UPDATED: 13. SEP 2016, AT 10:42

Slovak teachers to walk out once again

Only 1,773 teachers at 106 Slovak schools will take part in another strike organised by the Initiative of Slovak Teachers.

The previous strike organised by the Initiative of Slovak Teachers in early 2016.The previous strike organised by the Initiative of Slovak Teachers in early 2016. (Source: Sme)

Slovak teachers began another “graded strike” in order to increase tariff salaries of pedagogical and professional employees in regional schools by €140 in 2016 and €90 from the beginning of 2017 on September 13.

In addition to higher salaries, the organiser of the one-class strike, the Initiative of Slovak Teachers (ISU) calls for reappraisal of credit education of teachers and increase of budgets of the education and interior ministries by a total of €400 million to remove disparities in school facilities. While the strike limits the teaching of only 1,773 teachers at 106 schools, there are 89,000 teachers at more than 2,900 kindergartens, 2,100 primary and 860 secondary schools in Slovakia, the TASR newswire reported.

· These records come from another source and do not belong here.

/-! ### Meanings -/

/-- NARROW_HOP, rules R74 and R213. -/
def execNarrowHop (ini : Ini) (b : Fin 2) (khz : BitVec 24) : State → Host.Outcome State Fault Refusal :=
  onDev (·.cmdAt ini (RF_NARROW b) (·.hopBy ini b khz.toNat))
/-- CAL_ITEM_START, rule R105. -/
def execCalItemStart (b : Fin 2) (item : Fin 8) : State → Host.Outcome State Fault Refusal := onDev (·.calStart b item)
/-- SE_RUN, rule R197. -/
def execSeRun (ini : Ini) (v : Word) : State → Host.Outcome State Fault Refusal :=
  onDev fun s => s.cmdAt ini SE_CTRL (·.seCtrl v.toNat)
/-- SLOT_BOUNDARY, rule R198. -/
def execSlotBoundary : State → Host.Outcome State Fault Refusal := onDev (·.boundary)
/-- PREP_EVENT, rule R218. -/
def execPrepEvent (k : Fin 6) (asn : BitVec 40) (plans : List PrepPlan) (upset : Bool) :
    State → Host.Outcome State Fault Refusal := onDevKey fun dk s => s.prep dk k asn.toNat plans upset
/-- PREP_DONE, rule R224. -/
def execPrepDone (k : Fin 6) : State → Host.Outcome State Fault Refusal := onDev (·.prepDone k)
/-- NEXT_ENTRY_FETCH, rule R218. -/
def execNextEntryFetch (sf : Fin 8) (i : BitVec 11) : State → Host.Outcome State Fault Refusal :=
  onDev (·.fetchEntry sf i.toNat)
/-- TX_COMPLETION_PROCESS, rule R223. -/
def execTxCompletionProcess (p : Fin 2) (k : Fin 6) : State → Host.Outcome State Fault Refusal := onDev (·.txProcess p k)
/-- ACK_WINDOW_END, rule R215. -/
def execAckWindowEnd (k : Fin 6) : State → Host.Outcome State Fault Refusal := onDev (·.ackEnd k)
/-- AGING_WRAP, rule R221. -/
def execAgingWrap : State → Host.Outcome State Fault Refusal := onDev (·.aging)
/-- EXPECTED_EXCHANGE_MISS, rule R230. -/
def execExpectedExchangeMiss (p : BitVec 12) : State → Host.Outcome State Fault Refusal := onDev (·.miss p.toNat)
/-- SLEEVE_ARM, rule R213. -/
def execSleeveArm (w : ArmFor) : State → Host.Outcome State Fault Refusal := onDev (·.sleeveArm w)
/-- SLEEVE_DISARM, rule R117. -/
def execSleeveDisarm (n : Fin 32) : State → Host.Outcome State Fault Refusal := onDev (·.sleeveDisarm n)

end Sys2Proof.Machine
end

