/-- The domains that an image configures (rules R401 and R509). -/
def imgAllow (img : List Byte) : Nat :=
  0xCF + (if imgPairQ img ≠ 0 then 0x10 else 0) + (if (imgEngines img 0).length < 6 then 0x20 else 0) +
    (if imgChain img 0 0 ≠ 0 ∨ imgChain img 0 1 ≠ 0 then 0x100 else 0) +
    (if imgChain img 1 0 ≠ 0 ∨ imgChain img 1 1 ≠ 0 then 0x200 else 0) +
    (if imgWired img 0 ∨ imgWired img 1 then 0x400 else 0)

/-- What the image says beside the ST fields. -/
def Dev.loadStore (s : Dev) (b : Bool) (img : List Byte) : Dev :=
  let base := slotBase b
  let code := (imgCode img).map fun x =>
    { mask := codeMask img x, entry := fieldAt img (x.off + 4) 4, off := base + x.off + 8, len := x.len - 8 : LeCode }
  let s := s.onImg fun i => { i with
    key := imgKey img, flags := imgFlags img, tag := img.drop (imgLen img - 16),
    pEntry := base + imgP img, qEntry := if imgQ img = 0 then 0 else base + imgQ img,
    segUse := (List.range 8).map fun n => sf img 7 (4 * n) 1,
    segRetain := (List.range 8).map fun n => bitOf (sf img 7 (4 * n + 1) 1) 0,
    banks := (List.range 8).map (imgBank img), pads := imgPads img, saveExt := imgExt img, leCode := code,
    mantleCode := (sect img 4).map fun x => (fieldAt img x.off 4, x.len - 8),
    allowJmp := imgJmp img, sealPol := imgSeal img,
    oui := (List.range 3).map fun k => BitVec.ofNat 8 (sf img 0x10 k 1),
    etherType := sf img 0x10 4 2, transports := sf img 0x10 6 1 % 8 }
  let s := (s.wr PRS_STATUS_SEAL_POLICY (imgSeal img)).wr MNT_SAVE_STAT_EXT_BYTES (imgExtBytes img)
  let links := ([0, 1].filter (imgWired img)).map fun l => (l, { WLink.init with configured := true })
  let s := { s with io := { s.io with links := links } }
  match sect img 4 with
  | some x => s.loadCode (base + x.off + 8) mantleBase ((x.len - 8 + 7) / 8)
  | none => s

/-- The section values of a chosen image are written to the ST fields, PD6 and PD5 are powered (Table 02-10). -/
def Dev.loadSections (s : Dev) (dk : List Byte) (b : Bool) : Dev :=
  let img := s.slotImage b
  let s := ((s.wr SYS_ROLE_ROLE (imgRole img)).loadStore b img).loadSleeves img false
  let s := ((s.loadEngines img).loadPolicy dk img).loadTimers img
  let s := (s.loadWarm img false).wr MNT_DOMAIN_ALLOW_ALLOW (imgAllow img)
  s.domainsOn (if (imgEngines img 0).length < 6 then [6, 5] else [6]) false

/-- A slot is chosen: STR_STATUS names it and, where it is not confirmed, the next free ATTEMPT page is programmed; a full
restructure of a `named` slot does not choose, and spends no attempt (rules R52 and R64). -/
def Dev.slotChosen (s : Dev) (b named : Bool) : Dev :=
  let conf := s.slotConfirmed b
  let s := ((s.put STR_STATUS_SLOT b).put STR_STATUS_EXEC_SLOT b).put STR_STATUS_CONFIRMED conf
  let s := ((s.put STR_STATUS_TRIAL (!conf && !named)).wr STR_STATUS_LOAD_CODE 0).clr STR_STATUS_LOADER_STATE
  let s := (s.clr FLT_STATUS_LOADER).wr STR_SEQ_VALUE (imgSeq (s.slotHeader b))
  if conf ∨ named then s else if s.pageTried b 125 then s.pageProgram b 126 else s.pageProgram b 125

/-- IMAGE_CMAC_DONE, rules R48 to R53: the candidate is checked; the next one follows a refused one, and loader state the
last. -/
def Dev.cmacDone (s : Dev) (f : Fuses) : Dev :=
  match s.boot.select with
  | none => s
  | some c => match c.cands with
    | [] => s
    | b :: rest => match s.imageCheck f b with
      | .ok =>
        let s := (s.cmacParts b).onBoot fun x => { x with select := if c.full then some { c with cands := [] } else none, loading := some b }
        ((s.slotChosen b (c.full && !c.auto)).loadSections f.device b).healthPin
      | e =>
        if rest = [] then (s.cmacParts b).loaderState e.code
        else (s.cmacParts b).onBoot fun x => { x with select := some { c with cands := rest, last := e.code } }

/-! ### Confirmation (rules R50, R54 and R61) -/

/-- The loaded image is confirmed: the CONFIRMED page, and the fuses that its FLAGS name. -/
def Dev.confirm (s : Dev) (f : Fuses) : Dev × Fuses :=
  let b := s.on STR_STATUS_SLOT
  let s := ((s.pageProgram b 127).set STR_STATUS_CONFIRMED).clr STR_STATUS_TRIAL
  let seq := s.rd STR_SEQ_VALUE
  let want := bitOf s.img.flags 0 && decide (f.floor < seq)
  let s := if bitOf s.img.flags 0 ∧ 128 ≤ f.raises then s.record 9 0x19 4 (s.countNow (s.unit 9)) 0 else s
  let f := if want ∧ f.raises < 128 then { f with floor := seq, raises := f.raises + 1 } else f
  let f := if bitOf s.img.flags 1 then (if s.img.key = 0 then { f with revoked1 := true } else { f with revoked0 := true }) else f
  (((s.wr STR_FLOOR_VALUE f.floor).put STR_STATUS_KEY0_REVOKED f.revoked0).put STR_STATUS_KEY1_REVOKED f.revoked1, f)

/-- STR_CONFIRM, rule R54. -/
def Dev.confirmWrite (s : Dev) (f : Fuses) (key : Nat) : Dev × Fuses :=
  if key ≠ 0x434F4E46 ∨ s.on STR_STATUS_CONFIRMED ∨ s.on STR_STATUS_LOADER_STATE ∨ !s.on STR_STATUS_LOCKED then (s, f) else s.confirm f
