-- ==== Sys2Proof/Certificates/Slice0/Obligations.lean ====
section
/-!
DEFINITION. The statements about the block.
-/

open Sys2Proof Sys2Proof.Machine

/-! ### The block as a machine -/

/-- The interface of the block (DESIGN CHOICE, assumption log 10, for the idle step): a step runs the command at the front of
the queue on the state with the queue's rest. -/
def Obligations.StepRunsFront : Prop :=
  ∀ (c : Instr) (s : State), step { s with pending := c :: s.pending } = exec c s

/-- Every command answers a next state and leaves the queue to the step: one command leaves it, none joins it. -/
def Obligations.EveryCommandCompletes : Prop :=
  ∀ (c : Instr) (s : State), ∃ t, exec c s = .next t ∧ t.pending = s.pending

/-- Rules R48 to R50: no step takes back anything of the fuse bank. Keys stand, the rollback floor never falls, a change
of it spends one of at most 128 raises, and a revoked key stays revoked. -/
def Obligations.FusesAreOneWay : Prop :=
  ∀ (s t : State), step s = .next t → FusesKeep s.fuses t.fuses

/-- Right after reset at most 128 floor raises are spent and memory is in its canonical form. -/
def Obligations.ResetIsSound : Prop := State.Sound .reset

/-- On an empty queue a step is one edge of the clock that drives the timebase (DESIGN CHOICE, assumption log 10): a cycle of the
40 MHz reference, of which a count takes 5, or 4 or 6 where the rate asks for it (rule R185), or a tick of the slow clock, which
adds TREF_SLOW_INC in units of 2^-22 count (rule R186). While a DELETE of the partner table waits for no request, nothing but the
timebase and the phase correction changes. -/
def Obligations.IdleStepCounts : Prop :=
  ∀ s : State, s.pending = [] → s.dev.boot.held = false → s.dev.ml.ptOp = none →
    ∃ t, step s = .next t ∧ t.pending = [] ∧ t.fuses = s.fuses ∧
      RegsKeep s.dev t.dev [TREF_PHASE_ADJ, TREF_STATUS, TREF_EVENTS] ∧ MemKeeps s.dev t.dev ∧
      (s.dev.tb.onSlow = false → s.dev.tb.cyc + 1 < s.dev.tb.period →
        t.dev.now = s.dev.now ∧ t.dev.tb.cyc = s.dev.tb.cyc + 1 ∧ t.dev.tb.period = s.dev.tb.period) ∧
      (s.dev.tb.onSlow = false → s.dev.tb.period ≤ s.dev.tb.cyc + 1 →
        t.dev.now = (s.dev.now + 1) % 2 ^ 48 ∧ t.dev.tb.cyc = 0 ∧ t.dev.tb.period ∈ [4, 5, 6]) ∧
      (s.dev.tb.onSlow = true →
        t.dev.now = (s.dev.now * 2 ^ 22 + s.dev.tb.acc + s.dev.rd TREF_SLOW_INC_INC) / 2 ^ 22 % 2 ^ 48 ∧
        t.dev.tb.acc = (s.dev.now * 2 ^ 22 + s.dev.tb.acc + s.dev.rd TREF_SLOW_INC_INC) % 2 ^ 22)


/-! ### Registers and the fabric -/

/-- Rules R58 and R59: a write that would change an ST field changes no field of any register; it is counted in STR_LOCK_LOG,
its address logged where it is the first since the log was read, and completes with STRUCTURE_LOCKED, a core taking a
fault. -/
def Obligations.StWriteRefused : Prop :=
  ∀ (ini : Ini) (a : BitVec 32) (v same : Word) (s : State),
    a.toNat % 4 = 0 → Open s ini a.toNat →
    s.dev.stChange (gtShared a.toNat) (sameCycle a.toNat v.toNat same.toNat) = true →
    Does (.registerWrite ini a v same) s fun t =>
      RegsKeep s.dev t [STR_LOCK_LOG, STR_LOCK_ADDR] ∧ MemKeeps s.dev t ∧
      t.rd STR_LOCK_LOG_COUNT = min (s.dev.rd STR_LOCK_LOG_COUNT + 1) 255 ∧
      (s.dev.rd STR_LOCK_LOG_COUNT = 0 → t.rd STR_LOCK_ADDR_ADDR = a.toNat ∧ t.rd STR_LOCK_LOG_INITIATOR = ini) ∧
      t.resp.status = .structureLocked ∧ t.resp.fault = isCore ini
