-- ==== Sys2Proof/Laws/SMap.lean ====
section
/-!
SUPPORT. The laws of sparse maps: a read after a write, and that a write keeps the canonical form.
-/

namespace Sys2Proof.Machine

variable {α : Type} {d : Nat → α}

theorem mapGet_erase_same (m : List (Nat × α)) (k : Nat) : mapGet d (mapErase m k) k = d k := by
  induction m with
  | nil => rfl
  | cons p r ih =>
    obtain ⟨j, v⟩ := p
    simp only [mapErase]
    split
    · exact ih
    · simp [mapGet, *]

theorem mapGet_erase_ne (m : List (Nat × α)) {k j : Nat} (h : j ≠ k) : mapGet d (mapErase m k) j = mapGet d m j := by
  induction m with
  | nil => rfl
  | cons p r ih =>
    obtain ⟨i, v⟩ := p
    simp only [mapErase]
    split
    · rename_i e
      simp [mapGet, ih, show i ≠ j from fun x => h (x ▸ e)]
    · simp [mapGet, ih]

theorem mapGet_insert_same (m : List (Nat × α)) (k : Nat) (v : α) : mapGet d (mapInsert m k v) k = v := by
  induction m with
  | nil => simp [mapInsert, mapGet]
  | cons p r ih =>
    obtain ⟨j, w⟩ := p
    simp only [mapInsert]
    split
    · simp [mapGet]
    · split
      · simp [mapGet]
      · simp [mapGet, *]

theorem mapGet_insert_ne (m : List (Nat × α)) {k j : Nat} (v : α) (h : j ≠ k) :
    mapGet d (mapInsert m k v) j = mapGet d m j := by
  induction m with
  | nil => simp [mapInsert, mapGet, Ne.symm h]
  | cons p r ih =>
    obtain ⟨i, w⟩ := p
    simp only [mapInsert]
    split
    · simp [mapGet, Ne.symm h]
    · split
      · rename_i e
        simp [mapGet, Ne.symm h, show i ≠ j from fun x => h (x ▸ e)]
      · simp [mapGet, ih]

variable [DecidableEq α]

@[simp] theorem mapGet_put_same (m : List (Nat × α)) (k : Nat) (v : α) : mapGet d (mapPut d m k v) k = v := by
  unfold mapPut
  split
  · rename_i h; rw [mapGet_erase_same, h]
  · exact mapGet_insert_same m k v

theorem mapGet_put_ne (m : List (Nat × α)) {k j : Nat} (v : α) (h : j ≠ k) :
    mapGet d (mapPut d m k v) j = mapGet d m j := by
  unfold mapPut
  split
  · exact mapGet_erase_ne m h
  · exact mapGet_insert_ne m v h

/-- The canonical form, unfolded once: the head is above every bound the list had, and no default is listed. -/
theorem mapWf_cons {k : Nat} {v : α} {r : List (Nat × α)} :
    mapWf d ((k, v) :: r) = true ↔ v ≠ d k ∧ (∀ p ∈ r.head?, k < p.1) ∧ mapWf d r = true := by
  cases r with
  | nil => simp [mapWf]
  | cons q r => obtain ⟨j, w⟩ := q; simp [mapWf, and_assoc]

/-- In a canonical map every key after the head is above it. -/
theorem mapWf_lt {k : Nat} {v : α} {r : List (Nat × α)} (h : mapWf d ((k, v) :: r) = true) :
    ∀ p ∈ r, k < p.1 := by
  induction r generalizing k v with
  | nil => simp
  | cons q r ih =>
    obtain ⟨j, w⟩ := q
    rw [mapWf_cons] at h
    obtain ⟨_, h1, h2⟩ := h
    have hj : k < j := by simpa using h1
    intro p hp
    rcases List.mem_cons.1 hp with rfl | hp
    · exact hj
    · exact Nat.lt_trans hj (ih h2 p hp)

theorem mapErase_head {r : List (Nat × α)} {k b : Nat} (h : ∀ p ∈ r, b < p.1) : ∀ p ∈ mapErase r k, b < p.1 := by
  induction r with
  | nil => simp [mapErase]
  | cons q r ih =>
    obtain ⟨j, w⟩ := q
    simp only [List.mem_cons, forall_eq_or_imp] at h
    simp only [mapErase]
    split
    · exact ih h.2
    · simp only [List.mem_cons, forall_eq_or_imp]; exact ⟨h.1, ih h.2⟩

theorem head_of_all {r : List (Nat × α)} {b : Nat} (h : ∀ p ∈ r, b < p.1) : ∀ p ∈ r.head?, b < p.1 := by
  cases r with
  | nil => simp
  | cons q r => simpa using h q (by simp)

theorem mapWf_erase {m : List (Nat × α)} (k : Nat) (h : mapWf d m = true) : mapWf d (mapErase m k) = true := by
  induction m with
  | nil => rfl
  | cons q r ih =>
    obtain ⟨j, w⟩ := q
    have h' := mapWf_cons.1 h
    simp only [mapErase]
    split
    · exact ih h'.2.2
    · exact mapWf_cons.2 ⟨h'.1, head_of_all (mapErase_head (mapWf_lt h)), ih h'.2.2⟩

theorem mapWf_insert {m : List (Nat × α)} {k : Nat} {v : α} (h : mapWf d m = true) (hv : v ≠ d k) :
    mapWf d (mapInsert m k v) = true := by
  induction m with
  | nil => simpa [mapInsert, mapWf] using hv
  | cons q r ih =>
    obtain ⟨j, w⟩ := q
    have h' := mapWf_cons.1 h
    simp only [mapInsert]
    split
    · rename_i hkj
      exact mapWf_cons.2 ⟨hv, by simpa using hkj, h⟩
    · split
      · rename_i _ e
        subst e
        exact mapWf_cons.2 ⟨hv, h'.2.1, h'.2.2⟩
      · rename_i h1 h2
        have hjk : j < k := by omega
        refine mapWf_cons.2 ⟨h'.1, ?_, ih h'.2.2⟩
        cases r with
        | nil => simpa [mapInsert] using hjk
        | cons q2 r2 =>
          obtain ⟨i, u⟩ := q2
          have hji : j < i := by simpa using h'.2.1
          simp only [mapInsert]
          split
          · simpa using hjk
          · split
            · simpa using hjk
            · simpa using hji

/-- A write keeps the canonical form. -/
theorem mapWf_put {m : List (Nat × α)} (k : Nat) (v : α) (h : mapWf d m = true) : mapWf d (mapPut d m k v) = true := by
  unfold mapPut
  split
  · exact mapWf_erase k h
  · rename_i hv; exact mapWf_insert h hv

end Sys2Proof.Machine
end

Meanwhile, Education Minister Peter Plavčan responded with an increase in salaries as of early September and plans to negotiate with Finance Minister Peter Kažimír concerning higher salaries in 2017.

“The first two laws approved by the parliament refer to education and one of them meant raising the teachers’ salaries in which we want to keep on as the government statement declares it,” said Plavčan, as quoted by TASR.

Read also:Teachers plan to go on gradual strike next Tuesday Read more 

If the changes do not occur, ISU will continue the strike with two omitted classes on September 21 or with three classes on September 29. The strike lacks support of the Slovak Workers in Education and Science Trade Union (OZPSaV) and the Confederation of Trade Unions (KOZ) because of the commitment to the results of collective bargaining from 2015.

ISU together with several university teachers also arranged the previous strike held from January 25 to March 7, significantly changing the course of the pre-election campaign, but they have not yet seen their demands met.